── Material for this task

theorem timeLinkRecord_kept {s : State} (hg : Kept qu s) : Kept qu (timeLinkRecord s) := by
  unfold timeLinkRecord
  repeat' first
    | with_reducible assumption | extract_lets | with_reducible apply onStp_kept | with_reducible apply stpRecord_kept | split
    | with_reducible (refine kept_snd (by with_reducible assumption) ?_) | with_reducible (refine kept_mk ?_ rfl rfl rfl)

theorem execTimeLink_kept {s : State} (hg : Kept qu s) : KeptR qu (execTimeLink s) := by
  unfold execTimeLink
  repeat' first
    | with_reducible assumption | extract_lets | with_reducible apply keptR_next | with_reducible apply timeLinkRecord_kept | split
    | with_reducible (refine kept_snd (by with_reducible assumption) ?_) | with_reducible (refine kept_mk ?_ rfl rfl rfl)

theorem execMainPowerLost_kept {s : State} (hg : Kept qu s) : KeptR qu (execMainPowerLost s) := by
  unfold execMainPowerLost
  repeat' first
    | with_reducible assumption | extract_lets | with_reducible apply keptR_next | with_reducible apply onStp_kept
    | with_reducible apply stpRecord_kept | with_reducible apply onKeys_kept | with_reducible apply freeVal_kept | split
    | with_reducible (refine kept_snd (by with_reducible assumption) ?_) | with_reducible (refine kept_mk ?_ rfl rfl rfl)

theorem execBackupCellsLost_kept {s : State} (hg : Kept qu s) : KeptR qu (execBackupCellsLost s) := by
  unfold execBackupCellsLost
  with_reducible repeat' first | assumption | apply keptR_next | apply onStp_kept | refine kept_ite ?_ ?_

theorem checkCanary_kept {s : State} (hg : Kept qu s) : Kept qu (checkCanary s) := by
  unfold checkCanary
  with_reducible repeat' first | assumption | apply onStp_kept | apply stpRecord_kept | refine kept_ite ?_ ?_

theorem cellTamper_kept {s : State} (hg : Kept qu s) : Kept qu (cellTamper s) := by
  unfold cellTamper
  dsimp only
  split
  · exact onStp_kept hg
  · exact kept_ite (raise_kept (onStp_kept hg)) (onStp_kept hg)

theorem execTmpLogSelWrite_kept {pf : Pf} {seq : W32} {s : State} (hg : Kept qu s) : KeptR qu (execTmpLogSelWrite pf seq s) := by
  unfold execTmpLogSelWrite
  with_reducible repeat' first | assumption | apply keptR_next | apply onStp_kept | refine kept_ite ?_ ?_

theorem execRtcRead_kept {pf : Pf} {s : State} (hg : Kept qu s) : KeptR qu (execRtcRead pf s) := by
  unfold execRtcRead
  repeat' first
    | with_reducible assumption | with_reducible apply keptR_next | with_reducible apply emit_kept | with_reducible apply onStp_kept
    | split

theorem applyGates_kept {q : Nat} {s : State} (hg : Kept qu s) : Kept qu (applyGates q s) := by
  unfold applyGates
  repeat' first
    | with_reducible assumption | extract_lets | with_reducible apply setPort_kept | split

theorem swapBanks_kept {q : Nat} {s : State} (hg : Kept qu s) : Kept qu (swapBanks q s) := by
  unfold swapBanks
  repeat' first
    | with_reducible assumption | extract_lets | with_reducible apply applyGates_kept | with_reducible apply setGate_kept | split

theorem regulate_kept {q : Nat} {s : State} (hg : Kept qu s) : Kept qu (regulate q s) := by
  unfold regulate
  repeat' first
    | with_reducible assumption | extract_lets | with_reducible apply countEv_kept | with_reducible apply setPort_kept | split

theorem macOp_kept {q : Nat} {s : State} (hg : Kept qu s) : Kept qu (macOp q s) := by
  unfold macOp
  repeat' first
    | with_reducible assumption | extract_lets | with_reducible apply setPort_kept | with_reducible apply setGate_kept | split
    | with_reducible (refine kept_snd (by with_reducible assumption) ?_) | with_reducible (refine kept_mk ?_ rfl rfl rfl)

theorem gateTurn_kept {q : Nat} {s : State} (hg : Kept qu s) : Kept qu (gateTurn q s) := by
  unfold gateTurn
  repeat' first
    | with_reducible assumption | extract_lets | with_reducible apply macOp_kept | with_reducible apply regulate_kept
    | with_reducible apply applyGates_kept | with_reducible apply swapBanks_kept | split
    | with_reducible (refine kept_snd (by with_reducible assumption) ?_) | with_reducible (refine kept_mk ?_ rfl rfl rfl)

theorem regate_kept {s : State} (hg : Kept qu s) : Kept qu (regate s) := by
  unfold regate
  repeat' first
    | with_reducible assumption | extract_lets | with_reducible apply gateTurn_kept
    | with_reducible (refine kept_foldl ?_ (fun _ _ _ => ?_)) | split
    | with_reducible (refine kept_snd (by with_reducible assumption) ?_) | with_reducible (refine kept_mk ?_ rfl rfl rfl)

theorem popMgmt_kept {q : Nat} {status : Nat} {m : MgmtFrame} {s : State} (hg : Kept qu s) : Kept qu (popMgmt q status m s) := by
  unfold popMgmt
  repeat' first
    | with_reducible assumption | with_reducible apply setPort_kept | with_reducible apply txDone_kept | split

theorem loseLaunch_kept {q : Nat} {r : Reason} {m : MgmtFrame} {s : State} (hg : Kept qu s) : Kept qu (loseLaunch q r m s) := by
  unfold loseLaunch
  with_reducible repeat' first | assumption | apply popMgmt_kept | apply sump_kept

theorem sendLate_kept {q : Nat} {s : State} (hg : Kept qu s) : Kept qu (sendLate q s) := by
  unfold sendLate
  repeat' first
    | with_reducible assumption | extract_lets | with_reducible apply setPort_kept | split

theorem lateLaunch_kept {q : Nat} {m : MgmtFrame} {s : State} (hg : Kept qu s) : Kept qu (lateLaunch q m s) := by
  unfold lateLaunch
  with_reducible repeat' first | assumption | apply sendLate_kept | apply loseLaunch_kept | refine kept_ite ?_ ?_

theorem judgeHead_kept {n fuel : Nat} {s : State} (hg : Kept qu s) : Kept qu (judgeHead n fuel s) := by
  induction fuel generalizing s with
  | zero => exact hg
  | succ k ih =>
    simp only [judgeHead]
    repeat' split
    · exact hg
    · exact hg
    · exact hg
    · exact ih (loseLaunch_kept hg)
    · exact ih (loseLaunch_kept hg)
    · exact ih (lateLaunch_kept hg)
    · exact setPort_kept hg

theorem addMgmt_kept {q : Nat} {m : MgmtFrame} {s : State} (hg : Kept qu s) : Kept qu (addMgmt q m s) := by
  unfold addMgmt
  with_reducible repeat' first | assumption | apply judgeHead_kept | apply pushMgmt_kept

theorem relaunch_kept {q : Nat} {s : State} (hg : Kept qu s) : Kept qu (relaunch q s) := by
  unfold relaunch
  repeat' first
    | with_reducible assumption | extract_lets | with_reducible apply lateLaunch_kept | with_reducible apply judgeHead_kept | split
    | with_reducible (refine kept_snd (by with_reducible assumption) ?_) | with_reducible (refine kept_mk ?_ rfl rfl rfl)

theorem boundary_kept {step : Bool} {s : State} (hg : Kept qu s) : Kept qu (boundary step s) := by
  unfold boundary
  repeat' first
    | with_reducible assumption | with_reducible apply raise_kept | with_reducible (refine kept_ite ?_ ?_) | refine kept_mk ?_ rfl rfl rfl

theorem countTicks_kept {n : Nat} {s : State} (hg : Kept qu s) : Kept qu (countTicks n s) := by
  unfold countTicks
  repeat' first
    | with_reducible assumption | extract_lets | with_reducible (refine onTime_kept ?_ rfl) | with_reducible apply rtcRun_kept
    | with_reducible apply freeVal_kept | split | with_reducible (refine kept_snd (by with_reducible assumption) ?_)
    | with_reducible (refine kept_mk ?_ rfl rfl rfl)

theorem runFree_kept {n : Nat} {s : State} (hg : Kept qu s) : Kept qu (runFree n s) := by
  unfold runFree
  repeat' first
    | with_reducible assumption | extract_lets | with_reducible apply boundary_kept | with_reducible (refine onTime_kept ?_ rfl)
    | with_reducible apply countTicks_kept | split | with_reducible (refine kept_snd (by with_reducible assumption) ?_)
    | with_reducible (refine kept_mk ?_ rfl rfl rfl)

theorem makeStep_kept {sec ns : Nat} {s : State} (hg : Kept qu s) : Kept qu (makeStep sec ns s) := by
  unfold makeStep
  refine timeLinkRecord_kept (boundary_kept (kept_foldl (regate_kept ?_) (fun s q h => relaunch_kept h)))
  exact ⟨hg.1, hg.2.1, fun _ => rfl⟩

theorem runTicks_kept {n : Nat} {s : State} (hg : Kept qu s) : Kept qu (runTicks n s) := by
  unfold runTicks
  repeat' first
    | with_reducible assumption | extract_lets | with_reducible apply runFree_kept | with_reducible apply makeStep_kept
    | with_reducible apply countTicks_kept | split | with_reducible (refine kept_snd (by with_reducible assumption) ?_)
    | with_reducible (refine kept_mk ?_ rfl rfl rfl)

────

What you should do: In the listing above, find the line with "step s) := by" and the line with "with_reducible apply raise_kept", then reproduce both and every line between them exactly.

The completed task:
theorem boundary_kept {step : Bool} {s : State} (hg : Kept qu s) : Kept qu (boundary step s) := by
  unfold boundary
  repeat' first
    | with_reducible assumption | with_reducible apply raise_kept | with_reducible (refine kept_ite ?_ ?_) | refine kept_mk ?_ rfl rfl rfl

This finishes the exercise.